Com’è il giorno dopo le «sgridate»? Come reagiscono ai rimbrotti più o meno «comprensivi», e con firme femminili autorevoli, le organizzatrici della manifestazione del 24 novembre? Che, riconosciamolo subito, ha riportato in piazza il movimento delle donne
tredici anni dopo la splendida camminata attraverso i prati di Villa Borghese, ideata dal Centro Studi-Università delle Donne Virginia Woolf: «Cercavo il mio posto nel mondo, ora so che il mondo è il mio posto», era il bellissimo slogan coniato allora da Alessandra Bocchetti…. Altre parole, altri tempi, forse anche altre élites femminili che nascevano attorno all’elaborazione originale, (e certo privilegiata, non c’era l’assillo della precarietà), di uno sguardo di donna sul mondo.
«Dopo vent’anni che non c’erano le donne in piazza- mi dice infatti Tatiana, del collettivo “Le mele di Eva”- ce le abbiamo riportate in piena autonomia, due mesi di impegno per la preparazione e soldi di tasca nostra, e si meravigliano della contestazione? Ci trattano come “scalmanate”, “ragazzine fuori dal mondo” a cui si deve da spiegare come se fa politica? Ma io la politica la faccio da nove anni! Ne ho 27 e sono una cocoprò… Ma non per colpa dell’immigrato, per colpa della legge Biagi. Dico: ma che t’aspetti? La nostra non era una passeggiata bipartisan dove siamo-tutte-donne. Le donne ministro non ci dovevano aspettare sul palco televisivo in Piazza Navona! Noi non volevamo nessun palco, tanto meno, destinato alle donne politiche, quelle ci volevano mettere il cappello, sulla manifestazione nostra. C’era pure Alessandra Mussolini, non bastava il governo – Pollastrini Melandri Turco- ma anche l’opposizione! Scherziamo?». Prende fiato e continua: «Non ce l’ho con la Turco, di cui non metto in discussione il passato, né con la Melandri né con la Pollastrini, come persone. Ma come donne che mi dovrebbero rappresentare sì! Prendiamo la Pollastrini coi suoi minuetti tra Dico, Cuscus e legge contro la violenza… Che non viene discussa mai, e forse e meglio così, perché l’aggravamento delle pene non serve a nulla, serve un salto culturale».
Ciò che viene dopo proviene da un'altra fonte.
-- ==== Sys2Proof/Tests/Slice0.lean ====
section
/-! SUPPORT. The model's own tests: ill-formed terms refused, a word of every row decoded, single steps with the results of
spec/95_test_vectors.md (named in each docstring), and for every obligation with hypotheses a state and operands that meet
them. No expected value comes from the model. -/

namespace Sys2Proof.Tests

open Sys2Proof Sys2Proof.Machine

/-! ## Helpers -/

/-- The state a result answers, if it answers one. -/
def next? : Result State → Option State
  | .next t => some t
  | .fault _ => none
  | .refused _ => none

/-- One step on a word placed at PC. -/
def run1 (w : Nat) (s : State) : Option State :=
  next? (step (s.withFetchWord 16 w))

/-- The state reset leaves, with Vx and Vy set. -/
def two (x : Nibble) (a : Byte) (y : Nibble) (b : Byte) : State :=
  (State.reset.writeV x a).writeV y b

/-- What the ALU vectors list: Vx, VF and PC. -/
def alu (x : Nibble) (t : State) : Nat × Nat × Nat :=
  ((t.readV x).toNat, (t.readV 0xF#4).toNat, t.pc.toNat)

/-- Whether a state holds this fault record, halted and not running, at this PC with the counter at 0. -/
def faulted (kind : FaultKind) (pc w : Word) (t : State) : Bool :=
  decide (t.fault = some ⟨kind, pc, w⟩) && t.halted && !t.running && decide (t.pc = pc) && decide (t.cycleCount = 0)

/-- The reset state with a number of stack entries in use. -/
def depth (sp : Fin 17) : State :=
  { State.reset with sp := sp }

/-- A halted machine: the reset state after its first step, on the word 0x0000. -/
def stopped : State :=
  { State.reset with halted := true, fault := some ⟨.unknownInstruction, 0x200#16, 0x0000#16⟩ }

/-- The reset state with one key pressed. -/
def pressing (k : Nat) (h : k < 16) : State :=
  { State.reset with key := State.reset.key.set k true h }

/-- A one-byte sprite at 0x300, drawn at (V0, V1). -/
def sprite (b : Byte) (x y : Byte) : State :=
  ((two 0x0#4 x 0x1#4 y).setByte 0x300 b).setI 0x300#16

/-! ## WellFormed: each check refuses -/

/-- 30_encoding R91: the word 00E0 is CLS, so SYS 0E0 is no instruction. -/
theorem test_wf_refuses_sys_cls_word : (Instr.sys 0x0E0#12).wf = false := by decide

/-- 30_encoding R91: the word 00EE is RET, so SYS 0EE is no instruction. -/
theorem test_wf_refuses_sys_ret_word : (Instr.sys 0x0EE#12).wf = false := by decide

theorem test_wf_accepts_neighbours :
    (Instr.sys 0x0E1#12).wf = true ∧ (Instr.sys 0x0EF#12).wf = true ∧ (Instr.sys 0xFFF#12).wf = true := by decide

/-! ## Decoding: one word of every row, from the layouts of 30_encoding R82 and the map of R86, R87 -/

theorem test_decode_zero_family :
    decodeWord 0b0000000100100011#16 = .ok (.sys 0x123#12) ∧
    decodeWord 0b0000000011100000#16 = .ok (.cls) ∧
    decodeWord 0b0000000011101110#16 = .ok (.ret) := by decide

theorem test_decode_jumps :
    decodeWord 0b0001101010111100#16 = .ok (.jp 0xABC#12) ∧
    decodeWord 0b0010001100000000#16 = .ok (.call 0x300#12) ∧
    decodeWord 0b1011001100000000#16 = .ok (.jpV0 0x300#12) := by decide

theorem test_decode_skips :
    decodeWord 0b0011001100101010#16 = .ok (.seImm 3 0x2A) ∧
    decodeWord 0b0100001100101010#16 = .ok (.sneImm 3 0x2A) ∧
    decodeWord 0b0101000100100000#16 = .ok (.seReg 1 2) ∧
    decodeWord 0b1001000100100000#16 = .ok (.sneReg 1 2) ∧
    decodeWord 0b1110010110011110#16 = .ok (.skp 5) ∧
    decodeWord 0b1110010110100001#16 = .ok (.sknp 5) := by decide

theorem test_decode_immediates :
    decodeWord 0b0110101001000010#16 = .ok (.ldImm 0xA 0x42) ∧
    decodeWord 0b0111001000000010#16 = .ok (.addImm 2 0x02) ∧
    decodeWord 0b1100001100001111#16 = .ok (.rnd 3 0x0F) := by decide

theorem test_decode_eight_family :
    decodeWord 0b1000000000010000#16 = .ok (.ldReg 0 1) ∧
    decodeWord 0b1000000000010001#16 = .ok (.orReg 0 1) ∧
    decodeWord 0b1000000000010010#16 = .ok (.andReg 0 1) ∧
    decodeWord 0b1000000000010011#16 = .ok (.xorReg 0 1) ∧
    decodeWord 0b1000000000010100#16 = .ok (.addReg 0 1) := by decide

theorem test_decode_eight_family_rest :
    decodeWord 0b1000000000010101#16 = .ok (.sub 0 1) ∧
    decodeWord 0b1000010001010110#16 = .ok (.shr 4 5) ∧
    decodeWord 0b1000000000010111#16 = .ok (.subn 0 1) ∧
    decodeWord 0b1000010001011110#16 = .ok (.shl 4 5) := by decide

theorem test_decode_index :
    decodeWord 0b1010000100100011#16 = .ok (.ldI 0x123#12) ∧
    decodeWord 0b1111001000011110#16 = .ok (.addI 2) ∧
    decodeWord 0b1111011100101001#16 = .ok (.ldF 7) ∧
    decodeWord 0b1111000000110011#16 = .ok (.ldB 0) ∧
    decodeWord 0b1111001001010101#16 = .ok (.stRegs 2) ∧
    decodeWord 0b1111001001100101#16 = .ok (.ldRegs 2) := by decide

theorem test_decode_display_timers_keys :
    decodeWord 0b1101001101000101#16 = .ok (.drw 3 4 5) ∧
    decodeWord 0b1111001100000111#16 = .ok (.ldVxDt 3) ∧
    decodeWord 0b1111010100001010#16 = .ok (.ldVxK 5) ∧
    decodeWord 0b1111000100010101#16 = .ok (.ldDtVx 1) ∧
    decodeWord 0b1111000100011000#16 = .ok (.ldStVx 1) := by decide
«Mi spieghino loro che cosa hanno fatto, le donne ministro, da quasi due anni che stanno al governo. Hanno firmato il pacchetto-sicurezza! L’abbiamo detto e ridetto che non vogliamo essere strumentalizzate per salvare chi governa le città dalle responsabilità. Non sono gli immigrati senza casa e senza lavoro che ci uccidono quotidianamente, sono gli uomini, è la mentalità maschile! E le donne che dovrebbero rappresentarci dicono parole in vetrina, non fanno politica».
Ma tu pensi- riesco a chiedere a Tatiana- che il movimento delle donne possa fare politica senza passare dalla mediazione parlamentare? Che si possa fare una legge Zapatero contro la violenza, quell’ottima legge che consente a una donna molestata di cambiare addirittura città con il sostegno delle istituzioni, senza mediazioni parlamentari o di governo?
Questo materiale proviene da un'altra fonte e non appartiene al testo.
/-- What becomes of the writing of a record: programmed and read back, a program operation that failed
(R433), or cut short after `n` bytes by power loss or a reset of HOST (R430). -/
inductive ProgRes where
  | ok
  | fail
  | cut (n : Nat)
  deriving DecidableEq, Repr

/-- How a frame that a CAN channel put on the bus ended: sent without error, arbitration lost, or an error with its code
of CAN_ERR LEC; `acked` says that the attempt was acknowledged all the same, `exempt` that ISO 11898-1 excepts the error
from raising TEC (a stuff error in the arbitration field, R488), (R496, R502, R504). -/
inductive CanEnd where
  | ok
  | lost
  | err (lec : BitVec 4) (acked exempt : Bool)
  deriving DecidableEq, Repr

/-- The buffers that a REQ names, and whether a frame of another node is on the bus (R495, R496). -/
structure CanReq where
  bufs : BitVec 3
  busy : Bool
  deriving DecidableEq, Repr

/-- A Sync as the steward has it: its domain, the ns of the master's time at which it left the master, and the ns that
transparent clocks have added to it (R58, R59). -/
structure SyncMsg where
  domain : BitVec 8
  origin : BitVec 64
  corr   : BitVec 64
  deriving DecidableEq, Repr

/-- The states of the PTP slave (R484). -/
inductive PtpState where
  | listening | slave | lost
  deriving DecidableEq, Repr

/-- A corrected word: its physical address, and the lane whose fetch or load found it, if one did (R168, R227, R254). -/
structure Corrected where
  addr : BitVec 40
  lane : Option (Fin 16)
  deriving DecidableEq, Repr

/-- What the steward reports with SERIALISED: the ms since T, and what of its handover block is not yet in its area (R451). -/
structure Serialised where
  ms    : BitVec 16
  block : List (BitVec 8)
  deriving DecidableEq, Repr

/-- The levels of the slot's pins: whether the presence pin is open, the slot code SC1, SC0, and whether the service key
input is active (R24, R411, R413, R532). -/
structure SlotPins where
  isOpen : Bool
  code   : BitVec 2
  svcKey : Bool
  deriving DecidableEq, Repr

/-- An instruction code of the test port that selects BYPASS, and the bit shifted in (R533). -/
structure Bypass where
  code : BitVec 6
  bit  : Bool
  deriving DecidableEq, Repr

/-- A confirmation: its key, and whether the bank choice record could be written (R456, R461). -/
structure Confirmation where
  key     : BitVec 16
  written : Bool
  deriving DecidableEq, Repr

/-- Which of the flash writes that follow HANDED succeed: that of the bank choice record and that of the settings (R452,
R459, R461). -/
structure HandedWrites where
  choice   : Bool
  settings : Bool
  deriving DecidableEq, Repr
«E come avete fatto voi, ai vostri tempi?», è la fiduciosa replica. «Il divorzio, l’aborto, la legge contro la violenza sessuale….».
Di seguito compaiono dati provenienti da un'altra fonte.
-- ==== Sys2Proof/Machine/Boot.lean ====
section
/-! DEFINITION. The option record, the pin fuse map, secure boot and the board keys (R403 to R418). -/

namespace Sys2Proof.Machine

/-! ### The option record (R403 to R406) -/

/-- The reason for which a copy of the option record is invalid (R404, R405, R420), if it is. -/
def optReason (b : Bytes) : Option Nat :=
  let l := flashAt b 0 128
  let fmt := leAt l 4 2
  let prefixAt := if fmt = 0x0100 then 0x14 else 0x0E
  let p := leAt l prefixAt 1
  if leAt l 0 4 ≠ 0x504F5641 ∨ leAt l 6 2 ≠ 128 ∨ (fmt ≠ 0x0200 ∧ fmt ≠ 0x0100) then some 1
  else if leAt l 0x7C 4 ≠ (crc32c (l.take 0x7C)).toNat then some 2
  else if p < 8 ∨ 30 < p ∨ (fmt = 0x0200 ∧ 63 < leAt l 0x0C 1) then some 3
  else none

/-- A record made of the given fields; the fields without a default are 0 (assumption 4). -/
def optFields (domain ofsPrefix : Nat) (ip : Bytes) : Bytes :=
  zeros 12 ++ toLe 1 domain ++ [0] ++ toLe 1 ofsPrefix ++ [0] ++ ip ++ zeros 108

/-- The defaults of R403. -/
def State.optDefault (s : State) : Bytes := optFields 0xFF 16 [if s.isB then 11 else 10, 100, 254, 169]

/-- The record in use that a valid copy gives (R404, R405). -/
def optUse (b : Bytes) : Bytes :=
  let l := flashAt b 0 128
  if leAt l 4 2 = 0x0100 then optFields (leAt l 0x0C 1 % 64) (leAt l 0x14 1) (slice l 0x10 4) else l

/-- The option loader logs a bad copy (R404, R420). -/
def State.optBad (s : State) (copy : Nat) (reason : Nat) : State :=
  s.logErr pSYS 0x0101 (BitVec.ofNat 32 (copy + reason * 16))

/-- OPTION_LOADER_DONE (R404): `err1` and `err2` say that the flash read of a copy failed. -/
def optionLoaderDone (err1 err2 : Bool) (s : State) : State :=
  if !s.rst.optBusy then s
  else
    let r1 := if err1 then some 4 else optReason s.boot.opt1
    let r2 := if err2 then some 4 else optReason s.boot.opt2
    let s := match r1 with | some r => s.optBad 0 r | none => s
    let s := match r1, r2 with | some _, some r => s.optBad 1 r | _, _ => s
    let src := if r1.isNone then 0 else if r2.isNone then 1 else 2
    let rec_ := if r1.isNone then optUse s.boot.opt1 else if r2.isNone then optUse s.boot.opt2
      else s.optDefault
    let old := if r1.isNone then leAt s.boot.opt1 4 2 == 0x0100 else r2.isNone && leAt s.boot.opt2 4 2 == 0x0100
    let s := { s with option := rec_, rst := { s.rst with optBusy := false, optDone := true, optAt := s.opNs } }
    let s := s.setReg Reg.sysOptStat (BitVec.ofNat 32 (src + b2n old * 4 + b2n r1.isSome * 8
      + b2n (r1.isNone || r2.isSome) * 16 + leAt rec_ 0x0C 1 * 256))
    (s.raise pSYS 0).showRst

/-- The words of a staging buffer that starts at bank `b` of a register, as bytes. -/
def State.staged (s : State) (k b n : Nat) : Bytes :=
  (List.range n).flatMap (fun i => wordBytes (s.reg (Reg.bank (b + i) k)))

/-- SYS_OPT_CMD WRITE (R406): a valid staged record is being written, copy 2 first. -/
def sysOptCmdWrite (s : State) : State :=
  if !s.domainUp 0 then s
  else if !((s.state == .boot || s.state == .stoodDown) && s.fld Reg.sysOptRes 2 2 == 0) then
    s.refuse Reg.sysOptCmd
  else
    let l := s.staged Reg.sysOptData 32 32
    match optReason l with
    | some r => (s.setFld Reg.sysOptRes 1 0 2).logErr pSYS 0x0102 (BitVec.ofNat 32 r)
    | none => { s with boot := { s.boot with opt2 := l } }.setFld Reg.sysOptRes 2 2 1

/-- OPTION_WRITE_DONE (R406): both copies stand, or the flash failed and copy 2 is lost (assumption 4). -/
def optionWriteDone (ok : Bool) (s : State) : State :=
  if s.fld Reg.sysOptRes 2 2 = 0 then s
  else
    let s := s.setFld Reg.sysOptRes 2 2 0
    if ok then
      let s := { s with boot := { s.boot with opt1 := s.boot.opt2 } }
      ((s.setFld Reg.sysOptRes 1 0 1).incWrap Reg.sysOptRes 31 16).raise pSYS 0
    else
      let s := { s with boot := { s.boot with opt2 := [] } }
      ((s.setFld Reg.sysOptRes 1 0 3).logErr pSYS 0x0102 0).raise pSYS 0

/-! ### The pin fuse map (R407, R409) -/

/-- SYS_FUSE_CMD BURN (R409): every staged bit and LOCKED are burnt; a failed burn leaves the block as it
reads back, which `ok = false` takes as unchanged (assumption 4); a block that is LOCKED burns no bit. -/
def sysFuseCmdBurn (value : Word) (ok : Bool) (s : State) : State :=
  if !s.domainUp 0 || value != 0x0000F05E then s
  else if !(s.state == .boot && s.svcKey && !s.boot.fuse.getLsbD 255) then s.logErr pSYS 0x0103 0
  else if !ok || s.boot.fuseBlk.getLsbD 255 then (s.logErr pSYS 0x0103 0).raise pSYS 1
  else
    let m := BitVec.ofNat 256 (leNat (s.staged Reg.sysFuseData 8 8))
    { s with boot := { s.boot with
        fuseBlk := s.boot.fuseBlk ||| m ||| BitVec.ofNat 256 (2 ^ 255) } }.raise pSYS 1

/-! ### Secure boot (R414 to R417) -/

/-- A verification fails: SEC_FAIL and 0x0101 (R416, R421). -/
def State.secFail (s : State) (obj reason : Nat) : State :=
  let w := BitVec.ofNat 32 (obj + reason * 16)
  (s.setReg Reg.secFail w).logErr pSEC 0x0101 w

/-- The hash of root key slot `n`. -/
def State.rootHash (s : State) (n : Nat) : Bytes := if n = 0 then s.boot.root0 else s.boot.root1

/-- The reason for which the ROM refuses a boot extension copy (R415, R416, R421), if it does. -/
def State.extReason (s : State) (b : Bytes) : Option Nat :=
  let len := leAt b 8 4
  let slot := leAt b 0x0C 4
  let key := slice b 0x10 96
  let root := s.reg Reg.secRoot
  if leAt b 0 4 ≠ 0x58455641 ∨ len = 0 ∨ 507648 < len ∨ b.length < 0x100 + len then some 1
  else if 1 < slot ∨ bit root slot = false ∨ bit root (2 + slot) then some 4
  else if sha384 key ≠ s.rootHash slot then some 2
  else if !ecdsaVerify key (sha384 (b.take 0x70 ++ slice b 0x100 len)) (slice b 0x70 96) then some 3
  else none

/-- The boot extension starts: copy `n` of its image `b` (R416, R421). -/
def State.extStart (s : State) (n : Nat) (b : Bytes) : State :=
  let w := 1 + n * 16 + leAt b 0x0C 4 % 2 * 256 + leAt b 4 4 % 2 ^ 16 * 2 ^ 16
  { s with boot := { s.boot with extKey := slice b 0x10 96 } }.setReg Reg.secStat (BitVec.ofNat 32 w)

/-- ROM_BOOT (R416): copy 1, then copy 2; when both fail the steward halts with STAGE ROM_FAIL. -/
def romBoot (err1 err2 : Bool) (s : State) : State :=
  if !s.domainUp 8 || s.fld Reg.secStat 3 0 != 0 then s
  else
    match (if err1 then some 5 else s.extReason s.boot.ext1) with
    | none => s.extStart 1 s.boot.ext1
    | some r =>
      let s := s.secFail 1 r
      match (if err2 then some 5 else s.extReason s.boot.ext2) with
      | none => s.extStart 2 s.boot.ext2
      | some r => (s.secFail 2 r).setFld Reg.secStat 3 0 8

/-- The reason of SEC_FAIL for a bank, from the checks of R448 (R417, R421). -/
def State.bankReason (s : State) (b err : Bool) : Option Nat :=
  let img := s.bankImg b
  if err then some 5
  else match imgFormat img img.length (s.fld Reg.secStat 8 8) s.boot.extKey with
    | none => none
    | some 2 => some 3
    | some _ => some 1

/-- A bank that is TRIAL at boot: FAILED after the steward watchdog, STAGED after any other source, with
one record of the reset cause (R446, R458). A STAGED bank can be handed over again without a new STORE, so its library
part is put where a handover finds it, in half 1. -/
def State.judgeTrial (s : State) (b : Bool) : State :=
  if s.bankState b ≠ .trial then s
  else
    let bad := s.rst.sources.getLsbD 7
    let s := s.setBank b (if bad then .failed else .staged)
    let s := if bad then s else s.writeLib (imgLib (s.bankImg b)) 1 (fun n => s.lanes[n].state != .borneOff)
    let s := s.incSat Reg.updSet 31 16
    (s.logErr pUPD 0x0103 3).recErr pUPD 0x0103 3 .normal (wordBytes (s.reg Reg.rstLast))

/-- The firmware of bank `b` starts: BRD_FMT, the library in half 0 of every lane (R447), the boot duties of
the steward (R482: GMB ENABLE), the translation contexts of the host keys (R474). -/
def State.firmwareStart (s : State) (b : Bool) : State :=
  let img := s.bankImg b
  let s := { s with upd := { s.upd with runB := b } }.startSteward b none
  let s := (s.setFld Reg.secStat 3 0 2).setFld Reg.secStat 7 6 (if b then 2 else 1)
  let s := s.setReg Reg.brdFmt (imgBrdFmt img)
  let s := over16 (fun s n => s.setFld (Reg.laneLib n) 0 0 0) s
  let s := s.writeLib (imgLib img) 0 (fun _ => true)
  let s := (List.range 8).foldl (fun s k => s.setReg (Reg.bank (k + 1) Reg.mmuRoot) (hostRoot (k + 1))) s
  s.setFld (Reg.pgCtrl pGMB) 0 0 1

/-- FIRMWARE_BANK_VERIFY (R417, R446): the CONFIRMED bank, else the other bank if it is STAGED or PREVIOUS,
else recovery. -/
def firmwareBankVerify (errA errB : Bool) (s : State) : State :=
  if !s.domainUp 8 || s.fld Reg.secStat 3 0 != 1 then s
  else
    let s := ({ s with upd := s.upd.readChoice }.judgeTrial false).judgeTrial true
    let b := s.bankState true == .confirmed && s.bankState false != .confirmed
    let err := fun (x : Bool) => if x then errB else errA
    let obj := fun (x : Bool) => if x then 4 else 3
    match s.bankReason b (err b) with
    | none => s.firmwareStart b
    | some r =>
      let s := s.secFail (obj b) r
      let s := s.recErr pSEC 0x0101 (BitVec.ofNat 32 (obj b + r * 16)) .normal []
      let o := !b
      if s.bankState o ≠ .staged ∧ s.bankState o ≠ .previous then s.setFld Reg.secStat 3 0 9
      else match s.bankReason o (err o) with
        | none => s.firmwareStart o
        | some r => (s.secFail (obj o) r).setFld Reg.secStat 3 0 9

/-! ### Board keys (R418) -/

/-- A key command is refused (R418). -/
def State.keyRefused (s : State) (value : Word) : State := s.logErr pSEC 0x0102 value

/-- The 96 bytes of the staged key: first key byte in [31:24] of word 0 (R421). -/
def State.secStaged (s : State) : Bytes :=
  (List.range 24).flatMap (fun i => toBe 4 (s.reg (Reg.bank i Reg.secKeyData)).toNat)

/-- The conditions that every operation of SEC_KEY_CMD shares; `f` gets the slot. -/
def State.secCmd (s : State) (value : Word) (op : Nat) (f : State → Fin 8 → State) : State :=
  if ¬ s.domainUp 8 then s.downError pSEC
  else if bits value 31 16 ≠ 0x5A5A ∨ bits value 7 4 ≠ op then s
  else if s.state ≠ .boot then s.keyRefused value
  else f s (Fin.ofNat 8 (bits value 2 0))

/-- A bit of SEC_KEY_EN. -/
def State.keyBit (s : State) (i : Nat) : Bool := bit (s.reg Reg.secKeyEn) i

/-- SEC_KEY_CMD STORE (R418): the slot takes the staged point and is disabled. -/
def secKeyStore (value : Word) (s : State) : State :=
  s.secCmd value 1 fun s n =>
    let k := s.secStaged
    if s.keyBit (8 + n) || !keyOnCurve k then s.keyRefused value
    else
      let s := { s with boot := { s.boot with keys := s.boot.keys.set n k } }
      ((s.setFld Reg.secKeyEn (16 + n) (16 + n) 1).setFld Reg.secKeyEn n n 0).raise pSEC 0

/-- SEC_KEY_CMD ENABLE (R418). -/
def secKeyEnable (value : Word) (s : State) : State :=
  s.secCmd value 2 fun s n =>
    if s.keyBit (8 + n) || !s.keyBit (16 + n) then s.keyRefused value
    else (s.setFld Reg.secKeyEn n n 1).raise pSEC 0

/-- SEC_KEY_CMD DISABLE (R418). -/
def secKeyDisable (value : Word) (s : State) : State :=
  s.secCmd value 3 fun s n => (s.setFld Reg.secKeyEn n n 0).raise pSEC 0

/-- SEC_KEY_CMD REVOKE (R418): a revoked slot is never enabled again. -/
def secKeyRevoke (value : Word) (s : State) : State :=
  s.secCmd value 4 fun s n =>
    if !s.svcKey then s.keyRefused value
    else ((s.setFld Reg.secKeyEn (8 + n) (8 + n) 1).setFld Reg.secKeyEn n n 0).raise pSEC 0

/-- OPTION_LOADER_DONE (R404). -/
def execOptionLoaderDone (err1 err2 : Bool) (s : State) : Host.Outcome State Fault Refusal := .next (optionLoaderDone err1 err2 s)
/-- SYS_OPT_CMD_WRITE (R406). -/
def execSysOptCmdWrite (s : State) : Host.Outcome State Fault Refusal := .next (sysOptCmdWrite s)
/-- OPTION_WRITE_DONE (R406). -/
def execOptionWriteDone (ok : Bool) (s : State) : Host.Outcome State Fault Refusal := .next (optionWriteDone ok s)
/-- SYS_FUSE_CMD_BURN (R409). -/
def execSysFuseCmdBurn (value : Word) (ok : Bool) (s : State) : Host.Outcome State Fault Refusal := .next (sysFuseCmdBurn value ok s)
/-- ROM_BOOT (R416). -/
def execRomBoot (err1 err2 : Bool) (s : State) : Host.Outcome State Fault Refusal := .next (romBoot err1 err2 s)
/-- FIRMWARE_BANK_VERIFY (R417). -/
def execFirmwareBankVerify (errA errB : Bool) (s : State) : Host.Outcome State Fault Refusal := .next (firmwareBankVerify errA errB s)
/-- SEC_KEY_STORE (R418). -/
def execSecKeyStore (value : Word) (s : State) : Host.Outcome State Fault Refusal := .next (secKeyStore value s)
/-- SEC_KEY_ENABLE (R418). -/
def execSecKeyEnable (value : Word) (s : State) : Host.Outcome State Fault Refusal := .next (secKeyEnable value s)
/-- SEC_KEY_DISABLE (R418). -/
def execSecKeyDisable (value : Word) (s : State) : Host.Outcome State Fault Refusal := .next (secKeyDisable value s)
/-- SEC_KEY_REVOKE (R418). -/
def execSecKeyRevoke (value : Word) (s : State) : Host.Outcome State Fault Refusal := .next (secKeyRevoke value s)

end Sys2Proof.Machine
end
Sì, ma per la legge contro la violenza sessuale ci abbiamo messo diciassette anni.
Monica Pepe, del collettivo Controviolenzadonne, (www.controviolenzadonne.org): che,insieme alla Mela di Eva, e nell’ambito della Casa Internazionale delle Donne, ha organizzato la manifestazione, parla di una «piattaforma» che aveva al primo punto la denuncia della violenza maschile in famiglia. Al secondo, il rifiuto della strumentalizzazione, che affonda nel razzismo, addebitando la violenza contro le donne agli immigrati. Il terzo punto è la denuncia delle «politiche familiste e quindi repressive del corpo della donna». Anche Monica pensa che la legge contro la violenza ha un deficit culturale, perché si limita ad inasprire le pene. «Mettere dentro un marito, e lasciarne fuori cento a che serve?». Tento una battuta: allora non resta che abolire i mariti…. «Magari!».
Ma insomma, le chiedo, come giudichi i rimbrotti che vi siete presi? «Ingiustificati. La piattaforma rimarcava la nostra distanza dalle istituzioni, rivendicando il protagonismo e l’autonomia del movimento delle donne. C’è oggi, di nuovo, un soggetto politico femminile intergenerazionale, e le giovani non si riconoscono nei vecchi modi della politica».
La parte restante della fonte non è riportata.